McCarthy also went after prominent public officials like Secretary of State Dean Acheson calling him the “Red Dean.” He also went after General George Marshall, claiming that he was an agent of Communist conspiracy. The attacks on the wealthy, famous, and privileged won McCarthy a national following. 
He offered a simple solution to the Cold War: defeat the enemy at home rather than continue to engage in costly foreign aid programs and entangling alliances abroad. 
GOP leaders thought his attacks were distasteful but continued to encourage him to attack vulnerable Democrats. 

Eisenhower and McCarthy

Eisenhower was less effective in dealing with McCarthy’s continuing witch hunt. Instead of toning down his anticommunist crusade after the Republican victory, McCarthy used his new position as chairman of the Senate Committee on Government Operations as a base for ferreting out Communists on the federal payroll.
He made a series of charges against foreign affairs agencies and demanded certain books be purged from American information libraries overseas. Eisenhower’s advisors urged him to stop McCarthy. But Ike refused stating, “I will not get into a pissing contest with a skunk.” He hoped the American people would eventually come to their senses.
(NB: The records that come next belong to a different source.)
-- ==== Sys2Proof/Machine/Power.lean ====
section
/-! DEFINITION. Power, temperature, fords and the test access port (R496-R511). -/

namespace Sys2Proof.Machine

/-- Bit k of TM_EVT set, which raises source 720 + k (R509). -/
def State.tmEvt (s : State) (k : Nat) : State := ({ s with brd := { s.brd with evt := setBit s.brd.evt k true } } : State).raise (720 + k)

/-- A change of the board's state. -/
def State.updBrd (s : State) (f : Board → Board) : State := { s with brd := f s.brd }

/-! ## Power (R499-R501, R509) -/

/-- POWER_FAIL (R500). -/
def execPowerFail (s : State) : Host.Outcome State Fault Refusal :=
  .next ((if s.brd.powered then s.powerDown else s).updBrd fun b => { b with mainOk := false })

/-- HOLDUP_LOW (R501). -/
def execHoldupLow (uj : BitVec 16) (s : State) : Host.Outcome State Fault Refusal :=
  .next (if s.brd.powered && decide (uj.toNat < 10000) then (s.updBrd fun b => { b with holdup := uj }).tmEvt 4 else s)

/-- STANDBY_LOST (R499). -/
def execStandbyLost (s : State) : Host.Outcome State Fault Refusal :=
  .next (let t := s.updBrd fun b => { b with stbyOk := false }
  if s.brd.powered && s.brd.stbyOk then t.tmEvt 3 else t)

/-- UNDERVOLTAGE (R509): main between the power-failure threshold and 11.4 V. -/
def execUndervoltage (mv : BitVec 16) (s : State) : Host.Outcome State Fault Refusal :=
  .next (if s.brd.powered && decide (10800 ≤ mv.toNat) && decide (mv.toNat < 11400) then
    (s.updBrd fun b => { b with p12mMv := mv }).tmEvt 2 else s)

/-- OVERPOWER (R509). -/
def execOverpower (mw : BitVec 20) (s : State) : Host.Outcome State Fault Refusal :=
  .next (if s.brd.powered && decide (480000 < mw.toNat) then (s.updBrd fun b => { b with power := mw }).tmEvt 5 else s)

/-! ## Temperature (R503) -/

/-- A temperature in 1/16 degrees Celsius. -/
def tjOf (tj : BitVec 16) : Int := tj.toInt

/-- A junction temperature read: TM_TJ, and how long it has been below 100 degrees. -/
def State.readTj (s : State) (tj : BitVec 16) : State :=
  s.updBrd fun b => { b with tj := tj, coolSince := if tjOf tj < 1600 then some (b.coolSince.getD s.now) else none }

/-- THERMAL_WARN (R503): a threshold above 103 is treated as 103 (R509). -/
def execThermalWarn (tj : BitVec 16) (s : State) : Host.Outcome State Fault Refusal :=
  .next (if !s.brd.powered then s
  else
    let t := s.readTj tj
    if 16 * (min 103 s.brd.tjWarn.toNat : Int) ≤ tjOf tj then t.tmEvt 0 else t)

/-- THROTTLE (R503): one 10 mV step toward 0.68 V, one each us; the first is an entry. -/
def execThrottle (tj : BitVec 16) (s : State) : Host.Outcome State Fault Refusal :=
  .next (if !s.brd.powered then s
  else
    let t := s.readTj tj
    if tjOf tj < 1648 || (s.brd.throttling && decide (s.now.toNat < s.brd.stepAt.toNat + 1000)) then t
    else
      let t := t.updBrd fun b => { b with vcore := BitVec.ofNat 10 (max 680 (b.vcore.toNat - 10)), throttling := true, stepAt := s.now }
      if s.brd.throttling then t else (t.updBrd fun b => { b with throtCnt := inc b.throtCnt }).tmEvt 1)

/-- THROTTLE_RESTORE (R503): 1 ms below 100 degrees. -/
def execThrottleRestore (s : State) : Host.Outcome State Fault Refusal :=
  .next (match s.brd.coolSince with
  | some t =>
    if s.brd.powered && s.brd.throttling && decide (t.toNat + 1000000 ≤ s.now.toNat) then
      s.updBrd fun b => { b with vcore := b.vcoreSet, throttling := false }
    else s
  | none => s)

/-- The sequence of R500, after which the module stays off until both inputs cycle (R503, R511). -/
def State.shutOff (s : State) : State := (if s.brd.powered then s.powerDown else s).updBrd fun b => { b with latched := true }

/-- THERMAL_TRIP (R503). -/
def execThermalTrip (tj : BitVec 16) (s : State) : Host.Outcome State Fault Refusal :=
  .next (if s.brd.powered && decide (1760 ≤ tjOf tj) then (s.readTj tj).shutOff.updBrd fun b => { b with thermtrip := true } else s)

/-! ## Fords (R504, R505) -/

/-- FORD_CLOCK_STOP (R504): a stop, or a return, of 1 us or longer. -/
def execFordClockStop (ford : Fin 18) (stopped : Bool) (s : State) : Host.Outcome State Fault Refusal :=
  .next (if !s.brd.powered || s.brd.fordSince[ford].isSome == stopped then s
  else
    (s.updBrd fun b =>
      { b with
        fordSince := b.fordSince.set ford (if stopped then some s.now else none)
        fordStop := b.fordStop.set ford (inc b.fordStop[ford]) }).raise (736 + ford.val))

/-- FORD_CLOCK_STOP_TIMEOUT (R505): a Basin PHY clock or the time counter's, 10 us after it stopped. -/
def execFordClockStopTimeout (ford : Fin 18) (s : State) : Host.Outcome State Fault Refusal :=
  .next (match s.brd.fordSince[ford] with
  | some t =>
    if s.brd.powered && (ford == 17 || (decide (11 ≤ ford.val) && decide (ford.val ≤ 14) && decide (t.toNat + 10000 ≤ s.now.toNat))) then
      s.powerDown
    else s
  | none => s)

/-! ## The test access port (R499, R511) -/

/-- A TAP instruction, which runs on standby power. -/
def State.tapIns (s : State) (name : String) (act : State → State) : State :=
  if s.brd.stbyOk then act (s.updBrd fun b => { b with tap := name }) else s

/-- BYPASS (R511). -/
def execBypass (s : State) : Host.Outcome State Fault Refusal := .next (s.tapIns "BYPASS" id)

/-- IDCODE (R511). -/
def execIdcode (s : State) : Host.Outcome State Fault Refusal :=
  .next (s.tapIns "IDCODE" fun s => s.updBrd fun b => { b with mgmtOut := 0x17248B67 })

/-- SAMPLE/PRELOAD (R511). -/
def execSamplePreload (s : State) : Host.Outcome State Fault Refusal := .next (s.tapIns "SAMPLE_PRELOAD" id)

/-- EXTEST (R511). -/
def execExtest (s : State) : Host.Outcome State Fault Refusal := .next (s.tapIns "EXTEST" State.shutOff)

/-- EXTEST_PULSE (R511). -/
def execExtestPulse (s : State) : Host.Outcome State Fault Refusal := .next (s.tapIns "EXTEST_PULSE" State.shutOff)

/-- EXTEST_TRAIN (R511). -/
def execExtestTrain (s : State) : Host.Outcome State Fault Refusal := .next (s.tapIns "EXTEST_TRAIN" State.shutOff)

/-- CLAMP (R511). -/
def execClamp (s : State) : Host.Outcome State Fault Refusal := .next (s.tapIns "CLAMP" State.shutOff)

/-- HIGHZ (R511). -/
def execHighz (s : State) : Host.Outcome State Fault Refusal := .next (s.tapIns "HIGHZ" State.shutOff)

/-- INTEST (R511). -/
def execIntest (s : State) : Host.Outcome State Fault Refusal := .next (s.tapIns "INTEST" State.shutOff)

/-! ## The passing of time (R464) -/

/-- One nanosecond of the reference passes. The time counter counts it; ahead of its reference it counts at half rate, and behind it at 1.5
times rate, until it meets the reference. A counter without power, or whose clock has stopped (ford 17), does not count. -/
def State.tick (s : State) : State :=
  let d := s.lb.drift
  if !s.brd.powered || s.brd.fordSince[17].isSome then s
  else if d = 0 then { s with now := s.now + 1 }
  else if d < 0 then
    (if s.lb.half then { s with now := s.now + 1, lb := { s.lb with half := false } }
    else { s with lb := { s.lb with half := true, drift := d + 1 } })
  else if s.lb.half then { s with now := s.now + 2, lb := { s.lb with half := false, drift := d - 1 } }
  else { s with now := s.now + 1, lb := { s.lb with half := true } }

end Sys2Proof.Machine
end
He wanted to give him a long rope to hang himself. 

McCarthy’s Downfall

The Senator finally overreached himself when he uncovered an army dentist suspected of disloyalty and proceeded to attack the upper leadership of the U.S. Army. It culminated in the televised 1954 Army-McCarthy hearings. For six weeks, the senator revealed his crude, bullying behavior to the American people. He was also publicly humiliated by the chief counsel for the army, Joseph Welch, who famously asked "Have you no sense of decency, sir? At long last, have you left no sense of decency?"
Two Republican senators joined the Democrats to bring about the Senate’s censure of McCarthy in 1954. He fell quickly from prominence. He died three years later as a result of alcoholism.